Apesar da repercussão, ele conta que não foi ameaçado ou hostilizado novamente. “Comigo não aconteceu nada, graças a Deus. Minha vida segue normal, só recebo demonstrações de apoio, no Facebook, mesmo no trabalho, que é um ambiente conservador, estou recebendo mensagens de apoio. Só recebi uma mensagem no Facebook de um estranho me acusando da receber verba da Petrobras”, afirma Mello, que trabalha em um escritório que trata de financiamento de projetos de infraestrutura.

Advogado fala sobre agressão em ato anti-Dilma na Paulista

“Não tenho medo, inclusive dei o meu nome. Sinceramente, não fiz absolutamente nada de errado, não tenho que esconder meu nome, quem escondeu o nome foram os agressores, que não quiserem se se identificar à reportagem do UOL. Eles são covardes. Quando agem em bandos, se sentem mais poderosos. Mas quando têm de se responsabilizar pelos seus atos, aí são covardes. Isso é bem sintomático”, diz.

Bonde da história

O protesto de sábado (15) foi o segundo realizado para pedir a anulação das eleições e o impeachment da presidente reeleita. No primeiro ato, ocorrido em 1º de novembro, parte dos manifestantes defendia abertamente a intervenção militar para tirar a petista do poder.

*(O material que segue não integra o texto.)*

/-- The row's word enters a matrix operation. -/
def matrixStarts (f : Fields) (s : State) (spec : OpSpec) (kind : Nat) : Bool :=
  let c := ctxOf spec f s cu0
  let u := atIssue s cu0
  let x := mxOf kind u c
  issues spec f s cu0 && (!decide (kind = 5 ∨ kind = 8) || !isQ f.d) && !mxQueueFull s (coreOf s 128) kind && !provisional s 4 &&
    (mxWords kind u c).all (fun v => decide (v.tag = .v)) && decide (mxFault u c x = none) &&
    (decide (kind ≠ 6) || (activeLanes s cu0).all (fun l => decide ((inC spec f s cu0 l).tag ≠ .x))) &&
    (!decide (kind = 4 ∧ x.ts = false) || (match walkDst u (agentC c u) .store (tileElemBytes x.ty)
      ((mxRows x).flatMap (fun r => (List.range (mxRowBytes x / 256)).map (fun i => (mxRowVa x r + 256 * i) % 2 ^ 64))) [] none with
      | .ok _ => true
      | _ => false))

theorem witness_MatrixOperationsStart : [(mk 0 2 0xE4 0xE4 0xE4 9 0), mk 0 2 0xC1 0xC2 0xE4 8 0x80, mk 0 2 0xC1 0xC2 0xC3 8 0x80, mk 0 2 0xC1 0xC2 0xE4 9 0x11,
    mk 0 2 0xC8 0xC2 0xE4 9 0x10, mk 0 6 2 0xC2 0xE4 9 0, mk 0 2 0xE4 0xC2 1 9 0, mk 0 2 0xC1 0xE4 0xE4 9 0, mk 0 6 2 0xE4 0xE4 0 0].zipIdx.all (fun e =>
      match (matrixRows e.1)[e.2]? with
      | some (_, spec, kind) => matrixStarts e.1 (wrReg (wrReg (one (atOp spec.op)) 128 0xC3 [(0, ⟨.v, 2⟩)]) 128 0xC8 [(0, ⟨.v, 0x10200⟩)]) spec kind
      | none => false) = true := by decide +kernel

/-- A matrix operation on tile 2, of float32 rows. -/
def tileOp (kind : Nat) (started : Bool) : MxOp :=
  { mxOf kind (atOp 0) (ctxOf specAczero (mk 0 2 0xE4 0xE4 0xE4 9 0) (atOp 0) cu0) with started := started }

/-- The state in which a matrix operation is the one operation. -/
def mxState (m : MxOp) : State := { atOp 0 with ops := [{ opOf (.matrix m) [] with cls := some .ex }], nextOp := 2 }

/-- Some matrix operation on tile 2 is the state's one operation, in its unit, with the further conditions. -/
def served (m : MxOp) (p : State → Op → Bool) : Bool :=
  (mxState m).ops.all (fun o => decide (findOp (mxState m) 1 = some o) && mxCanComplete (mxState m) o m && decide (mxStall (mxState m) o m = none) &&
    !mxCanStart (mxState m) o m && !tilePoisoned (mxState m) 4 m.tile && !heldFor (mxState m) 4 && p (mxState m) o) && decide ((mxState m).ops.length = 1)

theorem witness_MatrixOperationsComplete :
    let m0 : MxOp := { tileOp 0 false with entry := 0 }
    let late : State := { mxState m0 with cores := sset CoreSt.init (atOp 0).cores 0 { getCore (atOp 0) 0 with cyc := 9 } }
    (late.ops.all (fun o => decide (findOp late 1 = some o) && mxCanStart late o m0) &&
      served { tileOp 7 true with count := 1, bias := true } (fun _ _ => true) && mxBusy { tileOp 7 true with count := 1, bias := true } &&
      !(mxUnread { tileOp 7 true with count := 1, bias := true } 0).isEmpty &&
      [0, 6, 7].all (fun k => let m := { tileOp k true with count := 1, bias := false, step := 0 }
        served m (fun _ _ => true) && mxBusy m && (mxUnread m m.step).isEmpty && decide ((m.data.map (·.1)).Nodup)) &&
      [3, 4].all (fun k => let m := { tileOp k true with count := 1, ts := true, step := 0, rows := 1 }
        served m (fun _ _ => true) && mxBusy m && !(mxUnmoved m).isEmpty) &&
      [5, 8, 0].all (fun k => let m := { tileOp k true with step := (tileOp k true).count, flags := 0 }
        served m (fun _ o => o.push.isNone) && !mxBusy m && decide (m.obj = 0))) = true := by decide +kernel

/-- A step all of whose words are there has nothing to read. -/
theorem mxUnread_all (m : MxOp) (i : Nat) : mxUnread { m with got := (mxStepWords m i).map (fun w => (mxKeyOf i w, 0)) } i = [] := by
  simp only [mxUnread, List.filter_eq_nil_iff]
  intro w hw
  simpa using ⟨w, List.mem_dedup.1 hw, rfl⟩

/-- A product of one step whose words are there. -/
theorem witness_MatrixOperationsComplete_step :
    served { tileOp 1 true with count := 1, step := 0 } (fun _ _ => true) = true ∧ mxBusy { tileOp 1 true with count := 1, step := 0 } = true := by decide +kernel

/-- Region 0 is active with one page, a VDB of one published frame, and a checkpoint descriptor; the steps below `step` are published, and
the pin table holds `pin`. -/
def regionAt (op : BitVec 9) (step pin : Nat) : State :=
  let s := wrMem (atOp op) 0x200000 64 (1 + 0x202000 * 2 ^ 64 + 0x204000 * 2 ^ 192 + 2 ^ 256 + step * 2 ^ 320 + 0x203000 * 2 ^ 384 + 0x201000 * 2 ^ 448)
  let s := wrMem s 0x201000 64 (5 * 2 ^ 192 + 2 * 2 ^ 224)
  let s := wrMem s 0x202000 64 ((2 ^ 55 + 0x40) * 2 ^ 32)
  let s := wrMem (wrMem s 0x203000 8 pin) 0x204000 4 0x41
  { s with pkg := { s.pkg with vrtab := 0x200000 },
           regions := sset none s.regions 0 (some { keep := 1, scope := 3, pins := 0x203000, cmap := 0x205000, vdbs := 0x202000, pages := 1,
                                                    pool := 0x204000, poolcap := 1, wstep := step, lastck := 0, csel := 0 }) }

/-- The page of the operand of a version instruction, when it passes. -/
def pageOk (x : VerPage) : Bool :=
  match x with
  | .page _ => true
  | _ => false

theorem witness_VersionRequests :
    let rg (spec : OpSpec) (v : Word) := wrReg (regionAt spec.op 3 0) 128 0xC1 [(0, ⟨.v, v⟩)]
    let page (spec : OpSpec) (f : Fields) (k : AKind) : Bool := let s := rg spec 0x10100
      issues spec f s cu0 && decide (inA spec f s cu0 0 = ⟨.v, 0x10100⟩) && decide ((inB spec f s cu0 0).tag = .v) && !provisional s 4 &&
        pageOk (verPage (atIssue s cu0) (agentC (ctxOf spec f s cu0) (atIssue s cu0)) 0x10100 k)
    let hand (spec : OpSpec) (f : Fields) : Bool :=
      issues spec f (rg spec 1) cu0 && decide (inA spec f (rg spec 1) cu0 0 = ⟨.v, 1⟩) && !badHandle (atIssue (rg spec 1) cu0) 1
    (page specVopen (mk 0 6 0xC1 0xE4 0xE4 0 1) .load && page specVpub (mk 0 6 0xC1 0xE4 0xE4 0 0) .store &&
      decide (activeRegion (rg specVpub 0x10100) (some 0) = some 0) && decide (rgWstep (rdRegion (rg specVpub 0x10100) 0) = 3) && !stepsTaken (rg specVpub 0x10100) 0 && hand specVclose (mk 0 0xE4 0xC1 0xE4 0xE4 0 0) &&
      page specVinfo (mk 0 6 0xC1 0xC2 0xE4 1 0) .load && hand specCkpt (mk 0 6 0xC1 0xE4 0xE4 0 1)) = true := by decide +kernel

theorem witness_VersionRequests_ckwait : [(0, none, 0, some 5), (2, none, 0, some 0), (2, some { step := 1, full := true, half := 0, pinned := false }, 0, none),
    (2, some { step := 1, full := true, half := 0, pinned := false }, 1, none)].all (fun (e : Word × Option CkRun × BitVec 16 × Option Word) =>
      let s0 := wrReg (regionAt specCkwait.op 3 0) 128 0xC1 [(0, ⟨.v, e.1⟩)]
      let s := setCk s0 0 { getCk s0 0 with run := e.2.1 }
      let f := mk 0 6 0xC1 0xE4 0xE4 0 e.2.2.1
      issues specCkwait f s cu0 && decide (inA specCkwait f s cu0 0 = ⟨.v, e.1⟩) && decide (rgCkdesc (rdRegion s 0) ≠ 0) && decide (e.1.toNat ≤ ckCseq (ckDesc s 0)) &&
        decide (ckStatus s 0 e.1.toNat = e.2.2.2)) = true := by decide +kernel

/-- A request of the kind given, of region 0. -/
def asking (kind step : Nat) (region : Option Nat) : VerOp := { kind := kind, flag := false, sel := 1, region := region, step := step, d := 6, lanes := [0] }

theorem witness_OtherWaitsEnd_versions :
    let run (r : Option CkRun) := setCk (regionAt 0 3 0) 0 { getCk (regionAt 0 3 0) 0 with run := r }
    (waitIs (run none) (.ckwait 0 2) true && waitIs (run (some { step := 1, full := true, half := 0, pinned := false })) (.ckwait 0 2) false &&
      waitIs (regionAt 0 3 0) (.frame [(0x202000, 0, 0x10100)] 0) false) = true := by decide +kernel

theorem witness_VersionServices :
    let pin := addPin (regionAt 0 3 0)
    (decide (findOp (withOp (.version (asking 0 0 none)) [(6, 0)]) 1 = some (opOf (.version (asking 0 0 none)) [(6, 0)])) &&
      decide (activeRegion (regionAt 0 3 0) none = none) && decide (activeRegion (regionAt 0 3 0) (some 0) = some 0) &&
      decide (rgWstep (rdRegion (regionAt 0 3 0) 0) = 3) && !stepLive (regionAt 0 3 0) 0 1 && stepLive (regionAt 0 3 0) 0 2 && (pin 0 2).isSome &&
      (addPin (regionAt 0 3 (2 + 65535 * 2 ^ 32)) 0 2).isNone && stepLive (regionAt 0 3 (2 + 65535 * 2 ^ 32)) 0 2 &&
      decide (findOp (withOp (.version (asking 4 0 (some 0))) [(6, 0)]) 1 = some (opOf (.version (asking 4 0 (some 0))) [(6, 0)])) &&
      decide (findOp (withOp (.version (asking 2 0 (some 0))) [(6, 0)]) 1 = some (opOf (.version (asking 2 0 (some 0))) [(6, 0)])) &&
      [none, some 0].all (fun g =>
        let o := opOf (.version (asking 2 0 g)) [(6, 0)]
        let s : State := { regionAt 0 3 0 with ops := [o], nextOp := 2 }
        decide (findOp s 1 = some o) && vpubReady s o (asking 2 0 g))) = true := by decide +kernel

No segundo protesto, a cena se repetiu, mas a defesa de um golpe rachou o movimento.

Parte dos manifestantes decidiu permanecer na avenida Paulista, onde o protesto começou; outra parcela dirigiu-se à praça da Sé; um terceiro grupo, formado por saudosos da ditadura militar, caminhou até o Comando Militar do Sudeste, que fica na região do Paraíso, perto do Parque do Ibirapuera.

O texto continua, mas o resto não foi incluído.